We have two SCOTUS cases about what FAPE means.  The first was in 1982, involving Amy Rowley, a very bright little girl with a hearing impairment.  The second was in 2017, involving Endrew F. who was functioning below grade level due to the severity of his disabilities.

Since Endrew F. most of the cases about FAPE have been about students like Endrew—students who were functioning below grade level. Today I want to tell you about a case involving a student who was more like Amy Rowley—a bright student making good grades despite his disability.  The parents pulled him out of public school and placed him in a ritzy private school (the school’s website lists tuition for the 2021-22 school year as $41,000) that serves students with disabilities, where he did very well.    The parents emphasized the language in Endrew that called for an “appropriately ambitious” IEP.  However, the court pointed out IDEA, including as it is interpreted in Endrew, only requires an appropriate education—not the ideal. Moreover, the public school offered a placement in a less restrictive environment than the private school that only served students with disabilities.

Thus the court ruled in favor of the school district, denying the parental request for tuition reimbursement.
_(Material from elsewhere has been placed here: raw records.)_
theorem edge_result (h : edge c d t s = .next u) : u.result = s.result := by
  obtain ⟨-, rfl⟩ | ⟨-, -, rfl⟩ | ⟨-, -, -, rfl⟩ | ⟨-, -, -, hacts⟩ := edge_cases h
  · rfl
  · rfl
  · rfl
  · obtain ⟨-, -, rfl⟩ | ⟨-, -, hreceive⟩ | ⟨-, -, rfl⟩ | ⟨-, -, rfl⟩ := hacts
    · unfold preambleScan
      split <;> rfl
    · obtain ⟨-, hbyte⟩ | ⟨-, rfl⟩ := receiveBit_cases hreceive
      · exact completeByte_result (s := beginFrame (recordLevel c s)) hbyte
      · rfl
    · rfl
    · rfl

/-- A run of edges that begins an operation leaves no result. -/
theorem edges_start_result {es : List (Level × Level)} (h : edges es t s.start = .next u) : u.result = none :=
  edges_keep (·.result = none) (fun _ _ _ _ _ hs hedge => (edge_result hedge).trans hs) es t s.start u rfl h

/-! ### A row that is a run of edges, and a sequence of such rows (rule R82, R97) -/

/-- In every state, the row is the run of the edges `es` at the instant `t`. -/
def RunsEdges (i : Instr) (es : List (Level × Level)) (t : Instant) : Prop := ∀ s, exec i s = edges es t s.start

theorem runsEdges_edge (c d : Level) (t : Instant) : RunsEdges (.edge c d t) [(c, d)] t :=
  fun s => (edges_singleton c d t s.start).symm

theorem runsEdges_bitcell (d : Level) (t : Instant) : RunsEdges (.bitcell d t) (cellEdges d) t := fun _ => rfl

theorem runsEdges_frame (b : Byte) (t : Instant) : RunsEdges (.frame b t) (frameEdges b) t := fun _ => rfl

/-- What follows an outcome matters only at the next states that the outcome answers. -/
theorem andThen_congr {α β : Type} {o : Host.Outcome α Fault Refusal} {f g : α → Host.Outcome β Fault Refusal}
    (h : ∀ a, o = .next a → f a = g a) : andThen o f = andThen o g := by
  cases o with
  | next a => exact h a rfl
  | fault | refused => rfl

/-- Edges that go on from a state without a result are those of a new operation, behind the events already there. -/
theorem edges_eq_mapNext_start (es : List (Level × Level)) (t : Instant) (h : u.result = none) :
    edges es t u = mapNext (State.prepend u.events) (edges es t u.start) := by
  rw [← prepend_edges]
  congr 1
  simp [State.prepend, State.start, ← h]

/-- Rows that are runs of edges, one after the other, are the run of all their edges, with the events joined. -/
theorem runAll_map_eq_edges {α : Type} {f : α → Instr} {g : α → List (Level × Level)}
    (hrow : ∀ a, RunsEdges (f a) (g a) t) {xs : List α} (hne : xs ≠ []) (s : State) :
    runAll (xs.map f) s = edges (xs.flatMap g) t s.start := by
  induction xs generalizing s with
  | nil => exact absurd rfl hne
  | cons x rest ih =>
    rw [List.map_cons, runAll, hrow x s, List.flatMap_cons, edges_append]
    refine andThen_congr fun u hu => ?_
    have hresult := edges_start_result hu
    cases rest with
    | nil => simp [runAll, edges]
    | cons y rest =>
      rw [ih (List.cons_ne_nil y rest) u, edges_eq_mapNext_start _ t hresult]
      rfl

/-- The level given to a falling edge is ignored (rule R82: `x`). -/
theorem edge_falling_ignores_data (x d : Level) (t : Instant) (s : State) : edge false x t s = edge false d t s := by
  have hacts : actOnEdge false x t (recordLevel false s) = actOnEdge false d t (recordLevel false s) := by
    cases hsync : (recordLevel false s).sync.synchronized
    · rw [actOnEdge_silent hsync, actOnEdge_silent hsync]
    · rw [actOnEdge_transmit hsync, actOnEdge_transmit hsync]
  unfold edge
  rw [hacts]

/-- A bit cell is its falling and its rising edge (rule R82). -/
theorem exec_bitcell_eq_runAll (s : State) (d x : Level) (t : Instant) :
    exec (.bitcell d t) s = runAll [.edge false x t, .edge true d t] s := by
  have hrun := runAll_map_eq_edges (f := fun e : Level × Level => .edge e.1 e.2 t) (g := fun e => [e])
    (fun e => runsEdges_edge e.1 e.2 t) (List.cons_ne_nil (false, x) [(true, d)]) s
  refine Eq.trans ?_ hrun.symm
  change edges [(false, d), (true, d)] t s.start = edges [(false, x), (true, d)] t s.start
  rw [edges, edges, edge_falling_ignores_data x d]

theorem msbFirst_ne_nil {n : Nat} (hn : n ≠ 0) (v : BitVec n) : msbFirst n v ≠ [] := by
  simpa [msbFirst] using hn

/-- A row that runs the edges of a list of levels is the sequence of their bit cells (rule R83, R84). -/
theorem runAll_cells_eq_edges {ds : List Level} (hne : ds ≠ []) (t : Instant) (s : State) :
    runAll (cells ds t) s = edges (levelEdges ds) t s.start :=
  runAll_map_eq_edges (fun d => runsEdges_bitcell d t) hne s

/-- A packet is the sequence of the frames of its bytes (rule R86). -/
theorem sendPacket_eq_runAll (cmd : Byte) (m : PacketBody) (s : State) :
    sendPacket cmd m s = runAll ((packetBytes cmd m).map fun x => Instr.frame x m.instant) s :=
  (runAll_map_eq_edges (fun x => runsEdges_frame x m.instant) (List.cons_ne_nil _ _) s).symm

end WireRows

/-- Settles O42: each format by the law of sequences of rows, over the rows that it is made of. -/
theorem wireFormatsAreTheirEdges : Obligations.WireFormatsAreTheirEdges := by
  refine ⟨exec_bitcell_eq_runAll, fun s b t => ?_, fun s t => ?_, fun s m => ?_⟩
  · exact (runAll_cells_eq_edges (msbFirst_ne_nil (by decide) b) t s).symm
  · exact (runAll_cells_eq_edges (msbFirst_ne_nil (by decide) s.params.syncWord) t s).symm
  · exact ⟨sendPacket_eq_runAll _ m s, sendPacket_eq_runAll _ m s, sendPacket_eq_runAll _ m s,
      sendPacket_eq_runAll _ m s, fun b => sendPacket_eq_runAll b m s⟩

end Sys2Proof.Machine

namespace Sys2Proof.Machine

section Exchange

variable {s : State}

/-! ### A bit cell while synchronized (rule R82, R114, R116) -/

/-- The core runs, past its first call and synchronized, with the clock at 1: a bit cell drives a bit and receives one. -/
structure State.Exchanging (s : State) : Prop where
  running : s.halted = false
  called : s.sync.initialized = true
  clockHigh : s.sync.previousClockLevel = true
  synchronized : s.sync.synchronized = true

/-- A falling edge acts where the clock was high. -/
theorem edge_falls (hrunning : s.halted = false) (hcalled : s.sync.initialized = true)
    (hclock : s.sync.previousClockLevel = true) (d : Level) (t : Instant) :
    edge false d t s = actOnEdge false d t (recordLevel false s) :=
  edge_acts hrunning hcalled (by simp [hclock])

/-- A rising edge acts where the clock was low. -/
theorem edge_rises (hrunning : s.halted = false) (hcalled : s.sync.initialized = true)
    (hclock : s.sync.previousClockLevel = false) (d : Level) (t : Instant) :
    edge true d t s = actOnEdge true d t (recordLevel true s) :=
  edge_acts hrunning hcalled (by simp [hclock])

theorem recordLevel_of_eq {c : Level} (h : s.sync.previousClockLevel = c) : recordLevel c s = s := by
  rw [recordLevel, ← h]

/-- A synchronized bit cell drives, then samples: its two edges leave the recorded clock level as they found it. -/
theorem edges_cell_exchange (h : s.Exchanging) (d : Level) (t : Instant) :
    edges (cellEdges d) t s = receiveBit d t (transmitBit s) := by
  have hfall : edge false d t s = .next (transmitBit (recordLevel false s)) := by
    rw [edge_falls h.running h.called h.clockHigh]
    exact actOnEdge_transmit (s := recordLevel false s) h.synchronized
  have hrise : edge true d t (transmitBit (recordLevel false s)) = receiveBit d t (transmitBit (recordLevel true s)) := by
    rw [edge_rises (s := transmitBit (recordLevel false s)) h.running h.called rfl]
    exact actOnEdge_receive (s := transmitBit (recordLevel true s)) h.synchronized
  rw [cellEdges, edges, hfall, andThen_next, edges_singleton, hrise, recordLevel_of_eq h.clockHigh]

/-- A level is merged and the position goes down (rule R114). -/
def State.bitReceived (d : Level) (s : State) : State :=
  { s with
    sync := { s.sync with
      rxAccumulator := mergeBit s.sync.rxAccumulator s.sync.bitPosition d
      bitPosition := s.sync.bitPosition - 1#3 } }

theorem receiveBit_before_last (h : s.sync.bitPosition ≠ 0#3) (d : Level) (t : Instant) :
    receiveBit d t s = .next (s.bitReceived d) :=
  if_neg h

/-- The last bit completes the byte (rule R115). -/
theorem receiveBit_last (h : s.sync.bitPosition = 0#3) (d : Level) (t : Instant) :
    receiveBit d t s = completeByte (mergeBit s.sync.rxAccumulator s.sync.bitPosition d) t (beginFrame s) :=
  if_pos h

theorem bitPosition_pred {position : BitVec 3} (h : position ≠ 0#3) :
    (position - 1#3).toNat + 1 = position.toNat := by
  bv_omega

end Exchange

/-- Settles O43: the falling edge transmits, and the rising edge merges its level before the last bit. -/
theorem bitCellDrivesThenSamples : Obligations.BitCellDrivesThenSamples := by
  intro s d t hrunning hcalled hclock hsync hposition
  have hexchanging : s.start.Exchanging := ⟨hrunning, hcalled, hclock, hsync⟩
  refine ⟨mergeBit s.sync.rxAccumulator s.sync.bitPosition d, s.sync.bitPosition - 1#3,
    mergeBit_getLsbD s.sync.rxAccumulator s.sync.bitPosition d, bitPosition_pred hposition, ?_⟩
  change edges (cellEdges d) t s.start = _
  rw [edges_cell_exchange hexchanging, receiveBit_before_last (s := transmitBit s.start) hposition]
  rfl

section Frame

variable {s u : State} {b : Byte}

/-! ### A byte frame (rule R83, R121) -/

/-- The bits of `b` above position `n` have been received, and no other bit is set. -/
def ReceivedAbove (b : Byte) (n : Nat) (accumulator : Byte) : Prop :=
  ∀ k, accumulator.getLsbD k = (decide (n < k) && b.getLsbD k)

theorem receivedAbove_zero (b : Byte) : ReceivedAbove b 7 0#8 := by
  intro k
  by_cases hk : 7 < k
  · simp [BitVec.getLsbD_of_ge b k hk]
  · simp [hk]

/-- One bit cell before the last receives one more bit. -/
theorem ReceivedAbove.mergeBit {n : Nat} {accumulator : Byte} {position : BitVec 3}
    (h : ReceivedAbove b (n + 1) accumulator) (hposition : position.toNat = n + 1) :
    ReceivedAbove b n (mergeBit accumulator position (b.getLsbD (n + 1))) := by
  intro k
  rw [mergeBit_getLsbD, h k, hposition]
  by_cases hk : k = n + 1
  · simp [hk]
  · have hiff : n + 1 < k ↔ n < k := by omega
    simp [hk, hiff]

/-- The last bit cell receives the byte. -/
theorem ReceivedAbove.mergeBit_last {accumulator : Byte} {position : BitVec 3}
    (h : ReceivedAbove b 0 accumulator) (hposition : position.toNat = 0) :
    Machine.mergeBit accumulator position (b.getLsbD 0) = b := by
  refine BitVec.eq_of_getLsbD_eq fun k _ => ?_
  rw [mergeBit_getLsbD, h k, hposition]
  by_cases hk : k = 0
  · simp [hk]
  · simp [hk, Nat.pos_of_ne_zero hk]

/-- The levels of bits `n` down to 0 of a byte. -/
def bitsDown (v : Byte) (n : Nat) : List Level := (List.range (n + 1)).reverse.map v.getLsbD

theorem bitsDown_zero (v : Byte) : bitsDown v 0 = [v.getLsbD 0] := rfl

theorem bitsDown_succ (v : Byte) (n : Nat) : bitsDown v (n + 1) = v.getLsbD (n + 1) :: bitsDown v n := by
  simp [bitsDown, List.range_succ (n := n + 1)]

theorem msbFirst_eq_bitsDown (v : Byte) : msbFirst 8 v = bitsDown v 7 := rfl

theorem driveFrame_eq_bitsDown (v : Byte) : driveFrame v = (bitsDown v 7).map .driveOut := rfl

/-- What the bit cells of positions `n` down to 0 leave before the completed byte is parsed: the bits of the byte in transmission
driven, and the next frame begun. -/
def State.exchanged (s : State) (n : Nat) : State :=
  { s with
    events := s.events ++ (bitsDown (loadTransmit s.sync).txActive n).map .driveOut
    sync := { loadTransmit s.sync with
      rxAccumulator := 0#8, bitPosition := 7#3, dataOut := .level ((loadTransmit s.sync).txActive.getLsbD 0) } }

theorem loadTransmit_of_ne (y : SyncState) (h : y.bitPosition ≠ 7#3) : loadTransmit y = y := by
  rw [loadTransmit, if_neg h, if_neg h]

theorem exchanged_zero (h : s.sync.bitPosition.toNat = 0) : beginFrame (transmitBit s) = s.exchanged 0 := by
  simp [beginFrame, transmitBit, State.emit, State.exchanged, bitsDown_zero, bitAt, h]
This is one of many cases in which a hearing officer finds the testimony of classroom teachers to be more persuasive than the testimony of independent experts retained by the parent.  The hearing officer conducted a six-day hearing and issued a 35-page opinion in favor of the school district. The federal court affirmed, primarily based on the credibility determinations of the hearing officer. The court noted that one of the experts who testified on behalf of the parent never observed the child in the general education classroom, and thus gave an opinion that was “at odds with the first-hand accounts of D.H.’s classroom and special education teachers who worked with D.H. daily.”  The second expert did not observe the student at school and “did not speak with [district] teachers who worked with D.H. on a daily basis.”

In special education litigation, the best experts are usually right there in your classrooms.  Here we have yet another example of this.

It’s D.H. v. Fairfax County School Board, decided by the federal court for the Eastern District of Virginia on January 19, 2021. It’s on Special Ed Connection at 78 IDELR 39.

DAWG BONE: WHAT COUNTS THE MOST IS DAY-TO-DAY EXPERIENCE WITH THE STUDENT.